Anxious behaviors in dogs can be challenging for both the pet and the pet parent. Recognizing anxiety symptoms in your pup is the first step in addressing this issue. Some common signs of anxiety in dogs include excessive barking, whining, panting, pacing, and destructive behavior. Other indications could be resource guarding, trembling, or a change in their normal behavior. 

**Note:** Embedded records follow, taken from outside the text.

/-- `gt_F` and `lt_F` are the IEEE comparisons (40_numerics.md R130). -/
def Obligations.CompareRule : Prop :=
  ∀ w : Nat, w = 32 ∨ w = 64 →
    (∀ a b : Fp w, Fp.lt a b = Fp.gt b a ∧ (a.IsNaN ∨ b.IsNaN → Fp.gt a b = false ∧ Fp.lt a b = false)) ∧
    ∀ a b : BitVec w,
    (isFiniteBits a = true → isFiniteBits b = true →
      ∀ x y : ℚ, Fp.rat? (.pat a) = some x → Fp.rat? (.pat b) = some y → (Fp.gt (.pat a) (.pat b) = true ↔ y < x)) ∧
    (isInfBits a = true → isFiniteBits b = true →
      Fp.gt (.pat a) (.pat b) = !signOf a ∧ Fp.gt (.pat b) (.pat a) = signOf a) ∧
    (isInfBits a = true → isInfBits b = true → Fp.gt (.pat a) (.pat b) = (!signOf a && signOf b))

/-- Every case of `div_F` (40_numerics.md R127). -/
def Obligations.DivRule : Prop :=
  ∀ w : Nat, w = 32 ∨ w = 64 →
    (∀ a b : Fp w, a.Specified → b.Specified → a.IsNaN ∨ b.IsNaN → Fp.div a b = .nan) ∧
    ∀ a b : BitVec w,
    (isFiniteBits a = true → isFiniteBits b = true → isZeroBits b = false →
      IsRounding w (signOf a ^^ signOf b) (unitsOf w (magOf a) * 2 ^ unitLog w) (unitsOf w (magOf b))
        (Fp.div (.pat a) (.pat b))) ∧
    (isFiniteBits a = true → isZeroBits a = false → isZeroBits b = true →
      Fp.div (.pat a) (.pat b) = .pat (packFp w (signOf a ^^ signOf b) (infMag w))) ∧
    (isZeroBits a = true → isZeroBits b = true → Fp.div (.pat a) (.pat b) = .nan) ∧
    (isInfBits a = true → isInfBits b = true → Fp.div (.pat a) (.pat b) = .nan) ∧
    (isInfBits a = true → isFiniteBits b = true →
      Fp.div (.pat a) (.pat b) = .pat (packFp w (signOf a ^^ signOf b) (infMag w))) ∧
    (isFiniteBits a = true → isInfBits b = true →
      Fp.div (.pat a) (.pat b) = .pat (packFp w (signOf a ^^ signOf b) 0))

/-- Narrowing rounds once; widening is exact; both take infinity to the infinity of that sign and NaN to a NaN; widening
and then narrowing a value that is not NaN gives it back (40_numerics.md R131). -/
def Obligations.ConversionRule : Prop :=
  (∀ a : BitVec 64, isFiniteBits a = true →
    IsRounding 32 (signOf a) (unitsOf 64 (magOf a)) (2 ^ (1074 - 149)) (narrow32 (.pat a))) ∧
  (∀ a : BitVec 32, isFiniteBits a = true →
    ∃ c, widen64 (.pat a) = .pat c ∧ signOf c = signOf a ∧ Fp.rat? (.pat c : F64) = Fp.rat? (.pat a : F32)) ∧
  (∀ a : BitVec 64, isInfBits a = true → narrow32 (.pat a) = .pat (packFp 32 (signOf a) (infMag 32))) ∧
  (∀ a : BitVec 32, isInfBits a = true → widen64 (.pat a) = .pat (packFp 64 (signOf a) (infMag 64))) ∧
  (∀ a : F64, a.IsNaN → narrow32 a = .nan) ∧ (∀ a : F32, a.IsNaN → widen64 a = .nan) ∧
  (∀ a : BitVec 32, isNaNBits a = false → narrow32 (widen64 (.pat a)) = .pat a) ∧
  (∀ n < 2 ^ 53, Fp.rat? (u2d n) = some (n : ℚ))

/-- The decimation factor, the number of retained elements, the refusal of an output rate of 0, and the Nyquist tests,
with the examples given there (40_numerics.md R151, R152). -/
def Obligations.IntegerLaws : Prop :=
  (∀ fs fsOut : Nat, 1 ≤ fs → 1 ≤ fsOut →
    (∀ d, decimFactor fs fsOut = d ↔ d * fsOut ≤ fs ∧ fs < (d + 1) * fsOut) ∧
    (decimFactor fs fsOut = 0 ↔ fs < fsOut) ∧ (decimFactor fs fsOut = 1 ↔ fs < 2 * fsOut ∧ fsOut ≤ fs)) ∧
  (∀ (s : State) (b : BankIx) (stage : Nat) (q : SampleSeq), s.decimate b 0 stage q = .error ⟨.badFsout, stage⟩) ∧
  (∀ len d : Nat, 1 ≤ len → 1 ≤ d →
    1 ≤ retained len d ∧ retained len d ≤ len ∧ (d ∣ len → retained len d = len / d) ∧
    (∀ m, m < retained len d ↔ m * d < len) ∧
    retained len d = ((Finset.range len).filter fun k => d ∣ k).card) ∧
  decimFactor 48000 8000 = 6 ∧ retained 48000 6 = 8000 ∧ retained 47999 6 = 8000 ∧ retained 5 2 = 3 ∧
  decimFactor 48000 30000 = 1 ∧ (∀ len, retained len 1 = len) ∧ decimFactor 8000 48000 = 0 ∧
  (∀ c r : Nat, nyquistFault c r = true ↔ 2 * c ≥ r) ∧
  (∀ fmdev fs : Nat, fmNyquistFault fmdev fs = true ↔ 3 * fmdev ≥ fs) ∧
  nyquistFault 2000 8000 = false ∧ nyquistFault 4000 8000 = true ∧
  (∀ fs : Nat, fmNyquistFault 75000 fs = false ↔ 225001 ≤ fs)

/-- The phase index is below the rate for either sign of the carrier, differs from `fc · n` by whole turns, and gives
the exact same complex exponential (40_numerics.md R153). -/
def Obligations.PhaseIndexLaw : Prop :=
  (∀ (fc : Int) (n fs : Nat), 1 ≤ fs →
    phaseIndex fc n fs < fs ∧ (∃ k : Int, fc * n = k * fs + phaseIndex fc n fs) ∧
    Complex.exp (Complex.I * (2 * Real.pi * fc * n / fs)) =
      Complex.exp (Complex.I * (2 * Real.pi * (phaseIndex fc n fs : ℂ) / fs))) ∧
  (List.range 5).map (fun n => phaseIndex 1 n 4) = [0, 1, 2, 3, 0] ∧
  (List.range 5).map (fun n => phaseIndex (-1) n 4) = [0, 3, 2, 1, 0] ∧
  ∀ n, phaseIndex 0 n 4 = 0 ∧ phaseIndex 5 n 4 = phaseIndex 1 n 4 ∧ phaseIndex 4 n 4 = 0

/-- Properties T2 and T3 of `TRIG`: exact on quarter turns, finite and in [-1, 1] everywhere (40_numerics.md R136). -/
def Obligations.TrigProperties : Prop :=
  ∀ r m : Nat, r < m →
    (4 * r = 0 → cos2pi32 r m = .pat 0x3F800000 ∧ sin2pi32 r m = .pat 0x00000000) ∧
    (4 * r = m → cos2pi32 r m = .pat 0x00000000 ∧ sin2pi32 r m = .pat 0x3F800000) ∧
    (4 * r = 2 * m → cos2pi32 r m = .pat 0xBF800000 ∧ sin2pi32 r m = .pat 0x00000000) ∧
    (4 * r = 3 * m → cos2pi32 r m = .pat 0x00000000 ∧ sin2pi32 r m = .pat 0xBF800000) ∧
    (∃ x : ℚ, Fp.rat? (cos2pi32 r m) = some x ∧ -1 ≤ x ∧ x ≤ 1) ∧
    (∃ x : ℚ, Fp.rat? (sin2pi32 r m) = some x ∧ -1 ≤ x ∧ x ≤ 1)
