/-! ### `State.setDesc` -/

@[simp] theorem State.setDesc_busy (j : BufIx) (d : Desc) (s : State) : (s.setDesc j d).busy = s.busy := rfl
@[simp] theorem State.setDesc_done (j : BufIx) (d : Desc) (s : State) : (s.setDesc j d).done = s.done := rfl
@[simp] theorem State.setDesc_err (j : BufIx) (d : Desc) (s : State) : (s.setDesc j d).err = s.err := rfl
@[simp] theorem State.setDesc_ovr (j : BufIx) (d : Desc) (s : State) : (s.setDesc j d).ovr = s.ovr := rfl
@[simp] theorem State.setDesc_doneIE (j : BufIx) (d : Desc) (s : State) : (s.setDesc j d).doneIE = s.doneIE := rfl
@[simp] theorem State.setDesc_errIE (j : BufIx) (d : Desc) (s : State) : (s.setDesc j d).errIE = s.errIE := rfl
@[simp] theorem State.setDesc_cmd (j : BufIx) (d : Desc) (s : State) : (s.setDesc j d).cmd = s.cmd := rfl
@[simp] theorem State.setDesc_errinfo (j : BufIx) (d : Desc) (s : State) : (s.setDesc j d).errinfo = s.errinfo := rfl
@[simp] theorem State.setDesc_fc (j : BufIx) (d : Desc) (s : State) : (s.setDesc j d).fc = s.fc := rfl
@[simp] theorem State.setDesc_fsout (j : BufIx) (d : Desc) (s : State) : (s.setDesc j d).fsout = s.fsout := rfl
@[simp] theorem State.setDesc_fcutoff (j : BufIx) (d : Desc) (s : State) : (s.setDesc j d).fcutoff = s.fcutoff := rfl
@[simp] theorem State.setDesc_frumble (j : BufIx) (d : Desc) (s : State) : (s.setDesc j d).frumble = s.frumble := rfl
@[simp] theorem State.setDesc_fmdev (j : BufIx) (d : Desc) (s : State) : (s.setDesc j d).fmdev = s.fmdev := rfl
@[simp] theorem State.setDesc_bd (j : BufIx) (d : Desc) (s : State) : (s.setDesc j d).bd = s.bd.set j.val d := rfl
@[simp] theorem State.setDesc_ntaps (j : BufIx) (d : Desc) (s : State) : (s.setDesc j d).ntaps = s.ntaps := rfl
@[simp] theorem State.setDesc_mem (j : BufIx) (d : Desc) (s : State) : (s.setDesc j d).mem = s.mem := rfl
@[simp] theorem State.setDesc_params (j : BufIx) (d : Desc) (s : State) : (s.setDesc j d).params = s.params := rfl
@[simp] theorem State.setDesc_schedule (j : BufIx) (d : Desc) (s : State) :
    (s.setDesc j d).schedule = s.schedule := rfl
@[simp] theorem State.setDesc_port (j : BufIx) (d : Desc) (s : State) : (s.setDesc j d).port = s.port := rfl
@[simp] theorem State.setDesc_draws (j : BufIx) (d : Desc) (s : State) : (s.setDesc j d).draws = s.draws := rfl

/-! ### `State.setTapCount` -/

@[simp] theorem State.setTapCount_busy (b : BankIx) (v : Word) (s : State) : (s.setTapCount b v).busy = s.busy := rfl
@[simp] theorem State.setTapCount_done (b : BankIx) (v : Word) (s : State) : (s.setTapCount b v).done = s.done := rfl
@[simp] theorem State.setTapCount_err (b : BankIx) (v : Word) (s : State) : (s.setTapCount b v).err = s.err := rfl
@[simp] theorem State.setTapCount_ovr (b : BankIx) (v : Word) (s : State) : (s.setTapCount b v).ovr = s.ovr := rfl
@[simp] theorem State.setTapCount_doneIE (b : BankIx) (v : Word) (s : State) :
    (s.setTapCount b v).doneIE = s.doneIE := rfl
@[simp] theorem State.setTapCount_errIE (b : BankIx) (v : Word) (s : State) :
    (s.setTapCount b v).errIE = s.errIE := rfl
@[simp] theorem State.setTapCount_cmd (b : BankIx) (v : Word) (s : State) : (s.setTapCount b v).cmd = s.cmd := rfl
@[simp] theorem State.setTapCount_errinfo (b : BankIx) (v : Word) (s : State) :
    (s.setTapCount b v).errinfo = s.errinfo := rfl
@[simp] theorem State.setTapCount_fc (b : BankIx) (v : Word) (s : State) : (s.setTapCount b v).fc = s.fc := rfl
@[simp] theorem State.setTapCount_fsout (b : BankIx) (v : Word) (s : State) :
    (s.setTapCount b v).fsout = s.fsout := rfl
@[simp] theorem State.setTapCount_fcutoff (b : BankIx) (v : Word) (s : State) :
    (s.setTapCount b v).fcutoff = s.fcutoff := rfl
@[simp] theorem State.setTapCount_frumble (b : BankIx) (v : Word) (s : State) :
    (s.setTapCount b v).frumble = s.frumble := rfl
@[simp] theorem State.setTapCount_fmdev (b : BankIx) (v : Word) (s : State) :
    (s.setTapCount b v).fmdev = s.fmdev := rfl
@[simp] theorem State.setTapCount_bd (b : BankIx) (v : Word) (s : State) : (s.setTapCount b v).bd = s.bd := rfl
@[simp] theorem State.setTapCount_ntaps (b : BankIx) (v : Word) (s : State) :
    (s.setTapCount b v).ntaps = s.ntaps.set b.val v := rfl
@[simp] theorem State.setTapCount_mem (b : BankIx) (v : Word) (s : State) : (s.setTapCount b v).mem = s.mem := rfl
@[simp] theorem State.setTapCount_params (b : BankIx) (v : Word) (s : State) :
    (s.setTapCount b v).params = s.params := rfl
@[simp] theorem State.setTapCount_schedule (b : BankIx) (v : Word) (s : State) :
    (s.setTapCount b v).schedule = s.schedule := rfl
@[simp] theorem State.setTapCount_port (b : BankIx) (v : Word) (s : State) : (s.setTapCount b v).port = s.port := rfl
@[simp] theorem State.setTapCount_draws (b : BankIx) (v : Word) (s : State) :
    (s.setTapCount b v).draws = s.draws := rfl

/-! ### `State.writeStatus` -/

@[simp] theorem State.writeStatus_busy (v : Word) (s : State) : (s.writeStatus v).busy = s.busy := rfl
@[simp] theorem State.writeStatus_done (v : Word) (s : State) :
    (s.writeStatus v).done = (s.done && !v.getLsbD 1) := rfl
@[simp] theorem State.writeStatus_err (v : Word) (s : State) : (s.writeStatus v).err = (s.err && !v.getLsbD 2) := rfl
@[simp] theorem State.writeStatus_ovr (v : Word) (s : State) : (s.writeStatus v).ovr = (s.ovr && !v.getLsbD 3) := rfl
@[simp] theorem State.writeStatus_doneIE (v : Word) (s : State) : (s.writeStatus v).doneIE = s.doneIE := rfl
@[simp] theorem State.writeStatus_errIE (v : Word) (s : State) : (s.writeStatus v).errIE = s.errIE := rfl
@[simp] theorem State.writeStatus_cmd (v : Word) (s : State) : (s.writeStatus v).cmd = s.cmd := rfl
@[simp] theorem State.writeStatus_errinfo (v : Word) (s : State) : (s.writeStatus v).errinfo = s.errinfo := rfl
@[simp] theorem State.writeStatus_fc (v : Word) (s : State) : (s.writeStatus v).fc = s.fc := rfl
@[simp] theorem State.writeStatus_fsout (v : Word) (s : State) : (s.writeStatus v).fsout = s.fsout := rfl
@[simp] theorem State.writeStatus_fcutoff (v : Word) (s : State) : (s.writeStatus v).fcutoff = s.fcutoff := rfl
@[simp] theorem State.writeStatus_frumble (v : Word) (s : State) : (s.writeStatus v).frumble = s.frumble := rfl
@[simp] theorem State.writeStatus_fmdev (v : Word) (s : State) : (s.writeStatus v).fmdev = s.fmdev := rfl
@[simp] theorem State.writeStatus_bd (v : Word) (s : State) : (s.writeStatus v).bd = s.bd := rfl
@[simp] theorem State.writeStatus_ntaps (v : Word) (s : State) : (s.writeStatus v).ntaps = s.ntaps := rfl
@[simp] theorem State.writeStatus_mem (v : Word) (s : State) : (s.writeStatus v).mem = s.mem := rfl
@[simp] theorem State.writeStatus_params (v : Word) (s : State) : (s.writeStatus v).params = s.params := rfl
@[simp] theorem State.writeStatus_schedule (v : Word) (s : State) : (s.writeStatus v).schedule = s.schedule := rfl
@[simp] theorem State.writeStatus_port (v : Word) (s : State) : (s.writeStatus v).port = s.port := rfl
@[simp] theorem State.writeStatus_draws (v : Word) (s : State) : (s.writeStatus v).draws = s.draws := rfl
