-- ==== Sys2Proof/Laws/Numerics.lean ====
section
/-! SUPPORT. Patterns of the two formats and their values, and the range of the open functions. -/
namespace Sys2Proof.Machine

/-- A NaN operand beside a specified one makes the result of a two-operand rule NaN (40_numerics.md R125 to R127). -/
theorem lift2_nan {w : Nat} (op : BitVec w → BitVec w → Fp w) {a b : Fp w} (ha : a.Specified) (hb : b.Specified)
    (h : a.IsNaN ∨ b.IsNaN) : Fp.lift2 op a b = .nan := by
  cases a <;> cases b <;> simp_all [Fp.lift2, Fp.IsNaN, Fp.Specified]

/-- The sign of a packed pattern. -/
theorem signOf_packFp {w : Nat} (hw : 0 < w) (s : Bool) {m : Nat} (hm : m < 2 ^ (w - 1)) : signOf (packFp w s m) = s := by
  obtain ⟨v, rfl⟩ := Nat.exists_eq_add_of_le' hw
  have h2 : 2 ^ (v + 1) = 2 * 2 ^ v := by rw [Nat.pow_succ, Nat.mul_comm]
  simp only [Nat.add_sub_cancel] at hm
  unfold signOf packFp
  simp only [Nat.add_sub_cancel, BitVec.getLsbD_ofNat]
  cases s
  · simp [Nat.testBit_lt_two_pow hm]
  · simp only [if_true]
    rw [Nat.testBit_two_pow_add_eq, Nat.testBit_lt_two_pow hm]
    simp

/-- A magnitude pattern up to that of 1.0 stands for at most `2^149` units (40_numerics.md R121). -/
theorem unitsOf_le_one {m : Nat} (hm : m ≤ 0x3F800000) : unitsOf 32 m ≤ 2 ^ 149 := by
  have hp : prec 32 - 1 = 23 := by decide
  unfold unitsOf
  simp only [hp]
  split
  · next h => exact le_trans (le_of_lt h) (by norm_num)
  · next h =>
    have hdm := Nat.div_add_mod m (2 ^ 23)
    have hlt := Nat.mod_lt m (show 0 < 2 ^ 23 by norm_num)
    have hq : m / 2 ^ 23 ≤ 127 := by omega
    rcases Nat.lt_or_ge (m / 2 ^ 23) 127 with h1 | h1
    · have : (2 ^ 23 + m % 2 ^ 23) * 2 ^ (m / 2 ^ 23 - 1) ≤ 2 ^ 24 * 2 ^ 125 :=
        Nat.mul_le_mul (by omega) (Nat.pow_le_pow_right (by norm_num) (by omega))
      exact le_trans this (by norm_num)
    · have hq' : m / 2 ^ 23 = 127 := by omega
      have hr : m % 2 ^ 23 = 0 := by omega
      rw [hq', hr]
      norm_num

/-- A binary32 pattern with magnitude at most that of 1.0 has a value in `[-1, 1]` (40_numerics.md R136, T3). -/
theorem rat_packFp_le_one (s : Bool) {m : Nat} (hm : m ≤ 0x3F800000) :
    ∃ v : ℚ, Fp.rat? (.pat (packFp 32 s m)) = some v ∧ |v| ≤ 1 := by
  have hm' : m < 2 ^ (32 - 1) := by norm_num; omega
  have hmag := magOf_packFp (w := 32) (by norm_num) s hm'
  have hfin : isFiniteBits (packFp 32 s m) = true := by
    unfold isFiniteBits
    rw [hmag]
    simp [infMag]
    omega
  refine ⟨_, by simp [Fp.rat?, Fp.units?, hfin]; rfl, ?_⟩
  have hu := unitsOf_le_one hm
  have hul : unitLog 32 = 149 := by decide
  have habs : |((svalOf (packFp 32 s m) : Int) : ℚ)| = (unitsOf 32 m : ℚ) := by
    unfold svalOf
    rw [hmag]
    split <;> simp
  rw [abs_div, habs, hul, abs_of_pos (by positivity), div_le_one (by positivity)]
  exact_mod_cast hu

/-- Both halves of `TRIG` are finite and in `[-1, 1]` (40_numerics.md R136, T2 and T3). -/
theorem trig_le_one (r m : Nat) :
    (∃ v : ℚ, Fp.rat? (cos2pi32 r m) = some v ∧ |v| ≤ 1) ∧ (∃ v : ℚ, Fp.rat? (sin2pi32 r m) = some v ∧ |v| ≤ 1) := by
  have h1 := rat_packFp_le_one false (m := 0x3F800000) le_rfl
  have h2 := rat_packFp_le_one true (m := 0x3F800000) le_rfl
  have h0 := rat_packFp_le_one false (m := 0) (by norm_num)
  refine ⟨?_, ?_⟩
  · unfold cos2pi32
    split; · exact h1
    split; · exact h0
    split; · exact h2
    split; · exact h0
    exact rat_packFp_le_one _ (by have := (Config.trigCos r m).2.isLt; omega)
  · unfold sin2pi32
    split; · exact h0
    split; · exact h1
    split; · exact h0
    split; · exact h2
    exact rat_packFp_le_one _ (by have := (Config.trigSin r m).2.isLt; omega)

/-- Every `TRIG` is accurate to 2, so a claim with the premise `TrigAccurate err` is not empty. -/
theorem trigAccurate_two : TrigAccurate 2 := by
  intro r m _
  obtain ⟨⟨c, hc, hc1⟩, ⟨v, hv, hv1⟩⟩ := trig_le_one r m
  have bound : ∀ (q : ℚ) (x : ℝ), |q| ≤ 1 → |x| ≤ 1 → |(q : ℝ) - x| ≤ 2 := by
    intro q x hq hx
    have hq' : |(q : ℝ)| ≤ 1 := by exact_mod_cast hq
    rw [abs_le] at *
    constructor <;> linarith [hq'.1, hq'.2, hx.1, hx.2]
  exact ⟨⟨c, hc, bound _ _ hc1 (Real.abs_cos_le_one _)⟩, ⟨v, hv, bound _ _ hv1 (Real.abs_sin_le_one _)⟩⟩

end Sys2Proof.Machine
end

Professional Assessments and Treatments 

When you suspect your dog is experiencing anxiety, it is essential to consult a professional veterinarian or animal behaviorist. A qualified expert can accurately determine if your dog's symptoms are caused by anxiety or a medical issue. They may suggest various treatments and behavioral modification techniques based on their assessment. 

The Weighted Calming Vest from Canada Pooch can help alleviate our dog's anxiety. The weighted collar provides gentle pressure to reduce stress. A dog's anxiety can be managed through a combination of physical and mental exercises, which are known to release endorphins and help with relaxation. Popular activities suggested by dog trainers include walking, running, playing fetch, chewing toys, and exploring new environments. Behavioral modification and training are also crucial in helping your dog overcome anxiety

Environmental Adjustments 

Making changes to your dog's environment can significantly impact their anxiety levels. Avoid exposing your dog to triggers that cause their anxiety as much as possible. For example, if your dog gets anxious during thunderstorms, create a quiet and dark room for them to seek shelter and try using our Weighted Calming Blanket to reduce stress. 

It is also essential to be conscious of your own behavior when dealing with an anxious dog. Dog breeds with anxiety-related issues often respond to their pet parent's emotions and body language. Ensure you maintain a calm demeanor and use positive reinforcement when interacting with your dog to avoid unintentionally escalating their anxiety. 

Behavioral Training Techniques 

Behavioral training is a crucial component of managing your dog's anxiety. Dog training may involve a variety of techniques like desensitization, counter-conditioning, and positive reinforcement to modify the dog's behavior. These methods help your pet form new associations with anxiety-inducing triggers and encourage appropriate responses. 

Consistent training sessions will help your dog associate the previously anxiety-inducing trigger with positive experiences. 

Collaborating with a professional trainer can also benefit pet parents dealing with an anxious dog's behavioral issues. They can develop a customized training plan that addresses your dog's specific needs and guide you through the steps to ensure effective implementation. 

Implementing these techniques and adjustments will improve your dog's overall well-being and help reduce their anxiety. It is important to remember that treating dog anxiety may take time, and effective solutions often involve a combination of professional assessment, environmental adjustments, consistent behavioral training, and anxiety products such as anxiety vests. By being patient and persistent, you will effectively support your anxious dog and improve their quality of life.